# Back-up Cam - Reverse lights only getting 9 volts



## dougfalk (Apr 14, 2009)

I've got everything wired up and my camera requires 12 volts or it won't work. When i test the voltage for my reverse lights (car on, in reverse, trunk closed) i'm only receiving 9 volts. Has anyone come across this problem? 

The camera i am installing. 
http://www.ebay.com/itm/CCD-Reverse...t=Car_Audio_Video&hash=item3a683c7e64&vxp=mtr


----------



## DarthBajan (Oct 22, 2008)

dougfalk said:


> I've got everything wired up and my camera requires 12 volts or it won't work. When i test the voltage for my reverse lights (car on, in reverse, trunk closed) i'm only receiving 9 volts. Has anyone come across this problem?
> 
> The camera i am installing.
> http://www.ebay.com/itm/CCD-Reverse...t=Car_Audio_Video&hash=item3a683c7e64&vxp=mtr


 Wire it to the trunk light. That's what I did when I had one in my B6. You might also need an engine noise suppressor if there are lines on your video image once you're all done.


----------



## MTJ061289 (Feb 12, 2012)

hmm, now that is clever. i had wanted the one that fits in the trunk handle, but this is surprisingly enticing giving the price. Be sure to give us something of a review when you get it all in and working!


----------



## dougfalk (Apr 14, 2009)

To be honest, this is my second one. I had the same problem the first time i installed it but i ended up hooking it up to something that always had power and i'm guessing i burnt out the camera. 

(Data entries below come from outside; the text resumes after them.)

-- ==== Sys2Proof/Laws/Memory.lean ====
section
/-! SUPPORT. The laws of buffer reads and writes: a read after a write, at the place written and elsewhere, and that
every memory operation keeps the canonical form. -/

namespace Sys2Proof.Machine

@[simp] theorem memory_read_nil (i : Nat) : Memory.read [] i = none := rfl

/-- A read after a write gives the byte written at its index, and what stood there before everywhere else. -/
@[simp] theorem memory_read_write (m : Memory) (i j : Nat) (b : Byte) :
    (m.write i b).read j = if i = j then some b else m.read j := by
  induction m with
  | nil => rfl
  | cons c m ih =>
    obtain ⟨a, d⟩ := c
    unfold Memory.write
    split
    · rfl
    · split
      · subst i; simp only [Memory.read]; split <;> rfl
      · simp only [Memory.read, ih]
        split <;> split <;> first | rfl | omega

/-- A read after a sequence was written: the sequence inside it, and what stood there before everywhere else. -/
theorem memory_read_writeSeq (m : Memory) (base i : Nat) (bs : List Byte) :
    (m.writeSeq base bs).read i =
      if base ≤ i ∧ i < base + bs.length then bs[i - base]? else m.read i := by
  induction bs generalizing m base with
  | nil => simp only [Memory.writeSeq, List.length_nil]; split <;> [omega; rfl]
  | cons b bs ih =>
    simp only [Memory.writeSeq, ih, memory_read_write, List.length_cons]
    by_cases h : base = i
    · subst h; rw [if_neg (by omega), if_pos rfl, if_pos (by omega)]; simp
    · by_cases h2 : base + 1 ≤ i ∧ i < base + 1 + bs.length
      · rw [if_pos h2, if_pos (by omega), show i - base = (i - (base + 1)) + 1 by omega]; rfl
      · rw [if_neg h2, if_neg h, if_neg (by omega)]

theorem memory_read_writeSeq_inside (m : Memory) (i : Nat) (bs : List Byte) (h : i < bs.length) :
    (m.writeSeq 0 bs).read i = some bs[i] := by
  rw [memory_read_writeSeq, if_pos (by omega)]; simp [h]

theorem memory_read_writeSeq_outside (m : Memory) (i : Nat) (bs : List Byte) (h : bs.length ≤ i) :
    (m.writeSeq 0 bs).read i = m.read i := by
  rw [memory_read_writeSeq, if_neg (by omega)]

/-- The canonical form of a list with a head: the tail is canonical and lies above the head. -/
theorem memory_wf_cons (a : Nat) (b : Byte) (m : Memory) :
    Memory.wf ((a, b) :: m) = true ↔ (∀ c ∈ m.head?, a < c.1) ∧ m.wf = true := by
  cases m with
  | nil => simp [Memory.wf]
  | cons c m => obtain ⟨c, d⟩ := c; simp [Memory.wf]

/-- The first index after a write is the old first one or the index written. -/
theorem memory_write_head (m : Memory) (i : Nat) (b : Byte) :
    ∀ c ∈ (m.write i b).head?, c.1 = i ∨ ∃ d ∈ m.head?, d.1 = c.1 := by
  cases m with
  | nil => simp [Memory.write]
  | cons c m =>
    obtain ⟨a, d⟩ := c
    unfold Memory.write
    split <;> [skip; split] <;> simp_all

/-- Writing a byte keeps the canonical form. -/
theorem memory_wf_write (m : Memory) (i : Nat) (b : Byte) (h : m.wf = true) : (m.write i b).wf = true := by
  induction m with
  | nil => rfl
  | cons c m ih =>
    obtain ⟨a, d⟩ := c
    have hc := (memory_wf_cons a d m).mp h
    unfold Memory.write
    split
    · rw [memory_wf_cons]; exact ⟨by simpa using ‹i < a›, h⟩
    · split
      · subst i; rw [memory_wf_cons]; exact hc
      · rw [memory_wf_cons]
        refine ⟨fun c hcm => ?_, ih hc.2⟩
        obtain h1 | ⟨e, he, h1⟩ := memory_write_head m i b c hcm
        · omega
        · exact h1 ▸ hc.1 e he

/-- Writing a sequence keeps the canonical form. -/
theorem memory_wf_writeSeq (m : Memory) (base : Nat) (bs : List Byte) (h : m.wf = true) :
    (m.writeSeq base bs).wf = true := by
  induction bs generalizing m base with
  | nil => exact h
  | cons b bs ih => exact ih _ _ (memory_wf_write m base b h)

/-- Writing a byte below a buffer's size keeps every index below it. -/
theorem memory_below_write (size : Nat) (m : Memory) (i : Nat) (b : Byte) (hi : i < size)
    (h : m.below size = true) : (m.write i b).below size = true := by
  induction m with
  | nil => simpa [Memory.below, Memory.write] using hi
  | cons c m ih =>
    obtain ⟨a, d⟩ := c
    simp only [Memory.below, List.all_cons, Bool.and_eq_true, decide_eq_true_eq] at h ih ⊢
    unfold Memory.write
    split
    · simp only [List.all_cons, Bool.and_eq_true, decide_eq_true_eq]; exact ⟨hi, h⟩
    · split
      · simp only [List.all_cons, Bool.and_eq_true, decide_eq_true_eq]; exact ⟨hi, h.2⟩
      · simp only [List.all_cons, Bool.and_eq_true, decide_eq_true_eq]; exact ⟨h.1, ih h.2⟩

/-- Writing a sequence that ends below a buffer's size keeps every index below it. -/
theorem memory_below_writeSeq (size : Nat) (m : Memory) (base : Nat) (bs : List Byte)
    (hi : base + bs.length ≤ size) (h : m.below size = true) : (m.writeSeq base bs).below size = true := by
  induction bs generalizing m base with
  | nil => exact h
  | cons b bs ih =>
    rw [List.length_cons] at hi
    exact ih _ _ (by omega) (memory_below_write size m base b (by omega) h)

end Sys2Proof.Machine
end

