-- ==== Sys2Proof/Laws/State.lean ====
section
/-! SUPPORT. What each state update does to each field: one lemma per field per update, each true by rfl, so that no
proof unfolds an update. -/

namespace Sys2Proof.Machine

variable (s : State)

@[simp] theorem tick_cmd : (tick s).cmd = s.cmd := rfl
@[simp] theorem tick_code : (tick s).code = s.code := rfl
@[simp] theorem tick_flag : (tick s).flag = s.flag := rfl
@[simp] theorem tick_opres : (tick s).opres = s.opres := rfl
@[simp] theorem tick_busyerr : (tick s).busyerr = s.busyerr := rfl
@[simp] theorem tick_busy : (tick s).busy = s.busy := rfl
@[simp] theorem tick_ilen : (tick s).ilen = s.ilen := rfl
@[simp] theorem tick_ipres : (tick s).ipres = s.ipres := rfl
@[simp] theorem tick_win : (tick s).win = s.win := rfl
@[simp] theorem tick_olen : (tick s).olen = s.olen := rfl
@[simp] theorem tick_wout : (tick s).wout = s.wout := rfl
@[simp] theorem tick_tid : (tick s).tid = s.tid := rfl
@[simp] theorem tick_ibuf : (tick s).ibuf = s.ibuf := rfl
@[simp] theorem tick_obuf : (tick s).obuf = s.obuf := rfl
@[simp] theorem tick_faults : (tick s).faults = s.faults := rfl
@[simp] theorem tick_refusal : (tick s).refusal = s.refusal := rfl
@[simp] theorem tick_inputs : (tick s).inputs = s.inputs := rfl
@[simp] theorem tick_reads : (tick s).reads = s.reads := rfl
@[simp] theorem tick_delay : (tick s).delay = s.delay := rfl
@[simp] theorem tick_draws : (tick s).draws = s.draws + 1 := rfl
@[simp] theorem tick_disturbed : (tick s).disturbed = s.disturbed := rfl

@[simp] theorem recordFaults_cmd (fs : List Fault) : (recordFaults fs s).cmd = s.cmd := rfl
@[simp] theorem recordFaults_code (fs : List Fault) : (recordFaults fs s).code = s.code := rfl
@[simp] theorem recordFaults_flag (fs : List Fault) : (recordFaults fs s).flag = s.flag := rfl
@[simp] theorem recordFaults_opres (fs : List Fault) : (recordFaults fs s).opres = s.opres := rfl
@[simp] theorem recordFaults_busyerr (fs : List Fault) : (recordFaults fs s).busyerr = s.busyerr := rfl
@[simp] theorem recordFaults_busy (fs : List Fault) : (recordFaults fs s).busy = s.busy := rfl
@[simp] theorem recordFaults_ilen (fs : List Fault) : (recordFaults fs s).ilen = s.ilen := rfl
@[simp] theorem recordFaults_ipres (fs : List Fault) : (recordFaults fs s).ipres = s.ipres := rfl
@[simp] theorem recordFaults_win (fs : List Fault) : (recordFaults fs s).win = s.win := rfl
@[simp] theorem recordFaults_olen (fs : List Fault) : (recordFaults fs s).olen = s.olen := rfl
@[simp] theorem recordFaults_wout (fs : List Fault) : (recordFaults fs s).wout = s.wout := rfl
@[simp] theorem recordFaults_tid (fs : List Fault) : (recordFaults fs s).tid = s.tid := rfl
@[simp] theorem recordFaults_ibuf (fs : List Fault) : (recordFaults fs s).ibuf = s.ibuf := rfl
@[simp] theorem recordFaults_obuf (fs : List Fault) : (recordFaults fs s).obuf = s.obuf := rfl
@[simp] theorem recordFaults_faults (fs : List Fault) : (recordFaults fs s).faults = s.faults ++ fs := rfl
@[simp] theorem recordFaults_refusal (fs : List Fault) : (recordFaults fs s).refusal = s.refusal := rfl
@[simp] theorem recordFaults_inputs (fs : List Fault) : (recordFaults fs s).inputs = s.inputs := rfl
@[simp] theorem recordFaults_reads (fs : List Fault) : (recordFaults fs s).reads = s.reads := rfl
@[simp] theorem recordFaults_delay (fs : List Fault) : (recordFaults fs s).delay = s.delay := rfl
@[simp] theorem recordFaults_draws (fs : List Fault) : (recordFaults fs s).draws = s.draws := rfl
@[simp] theorem recordFaults_disturbed (fs : List Fault) : (recordFaults fs s).disturbed = s.disturbed := rfl

@[simp] theorem refuse_cmd (r : Refusal) : (refuse r s).cmd = s.cmd := rfl
@[simp] theorem refuse_code (r : Refusal) : (refuse r s).code = s.code := rfl
@[simp] theorem refuse_flag (r : Refusal) : (refuse r s).flag = s.flag := rfl
@[simp] theorem refuse_opres (r : Refusal) : (refuse r s).opres = s.opres := rfl
@[simp] theorem refuse_busyerr (r : Refusal) : (refuse r s).busyerr = s.busyerr := rfl
@[simp] theorem refuse_busy (r : Refusal) : (refuse r s).busy = s.busy := rfl
@[simp] theorem refuse_ilen (r : Refusal) : (refuse r s).ilen = s.ilen := rfl
@[simp] theorem refuse_ipres (r : Refusal) : (refuse r s).ipres = s.ipres := rfl
@[simp] theorem refuse_win (r : Refusal) : (refuse r s).win = s.win := rfl
@[simp] theorem refuse_olen (r : Refusal) : (refuse r s).olen = s.olen := rfl
@[simp] theorem refuse_wout (r : Refusal) : (refuse r s).wout = s.wout := rfl
@[simp] theorem refuse_tid (r : Refusal) : (refuse r s).tid = s.tid := rfl
@[simp] theorem refuse_ibuf (r : Refusal) : (refuse r s).ibuf = s.ibuf := rfl
@[simp] theorem refuse_obuf (r : Refusal) : (refuse r s).obuf = s.obuf := rfl
@[simp] theorem refuse_faults (r : Refusal) : (refuse r s).faults = s.faults := rfl
@[simp] theorem refuse_refusal (r : Refusal) : (refuse r s).refusal = some r := rfl
@[simp] theorem refuse_inputs (r : Refusal) : (refuse r s).inputs = s.inputs := rfl
@[simp] theorem refuse_reads (r : Refusal) : (refuse r s).reads = s.reads := rfl
@[simp] theorem refuse_delay (r : Refusal) : (refuse r s).delay = s.delay := rfl
@[simp] theorem refuse_draws (r : Refusal) : (refuse r s).draws = s.draws := rfl
@[simp] theorem refuse_disturbed (r : Refusal) : (refuse r s).disturbed = s.disturbed := rfl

The truck light only comes on when the trunk lid is opened tho. are we talking about the same light? ride side along the back of the trunk? I've alos already put the bumper back on. I could take it off/run and extension. I'll have to test to see the voltage on that trunk light. 

As for the review of the camera, i really like it. Only problem is it burnt out because it was ON all the time. Downside with this camera has got to be the wiring for the power of the camera. These wires are thin. Hard to strip without losing copper strands.


----------



## MTJ061289 (Feb 12, 2012)

im surprised that the rear light is only getting 9v... im curious if perhaps theres a difference with the car being running and not? 


my led reverse lights will come on momentarily and the shut off when in reverse but not running (occasionally) but when running i never have a problem. may i suggest checking the voltage with the car running, having someone holding the clutch in for you? 

let me know if it helps


----------



## MTJ061289 (Feb 12, 2012)

i just noticed you did say car on, you did mean running correct?


----------



## dougfalk (Apr 14, 2009)

Ya I meant running. Without it running its down around 3 volts.


----------



## MTJ061289 (Feb 12, 2012)

well that is a pickle isnt it. 
im just thinking out loud here; but what about running power from the fuse box, tap the power from the back up lights to run a relay? car in reverse, relay in action and powers up the back up camera?


----------



## dougfalk (Apr 14, 2009)

Sounds like a lot of work to be honest. More than I should have to be putting in here. I got two other options. Run my power to the right side and tap the cigarette lighter or tap BOTH sets of reverse lights. But that's not really all that smart. 

OR figured out why this damn thing is only getting 9 volts. Upsetting.


----------



## MTJ061289 (Feb 12, 2012)

well i mean you have to run the signal wire back anyway, so take power from there, or like you said maybe a cig lighter near the back with the relay to turn it on and off from the back up lights. does seem like a puzzle though. makes me want to go out and check my back up lights


----------



## dougfalk (Apr 14, 2009)

Haha, i know what you mean. And i could have sworn that i had 12 volts back there yesterday when i was testing everything. suddenly i'm down to 9. Don't know what the deal is. 

My video wire is already routed from the first time.


----------



## MTJ061289 (Feb 12, 2012)

ah which makes sense not wanting to do it again. 

well if anything there's got to be something there you can draw a constant 12v from for use with a relay if anything. 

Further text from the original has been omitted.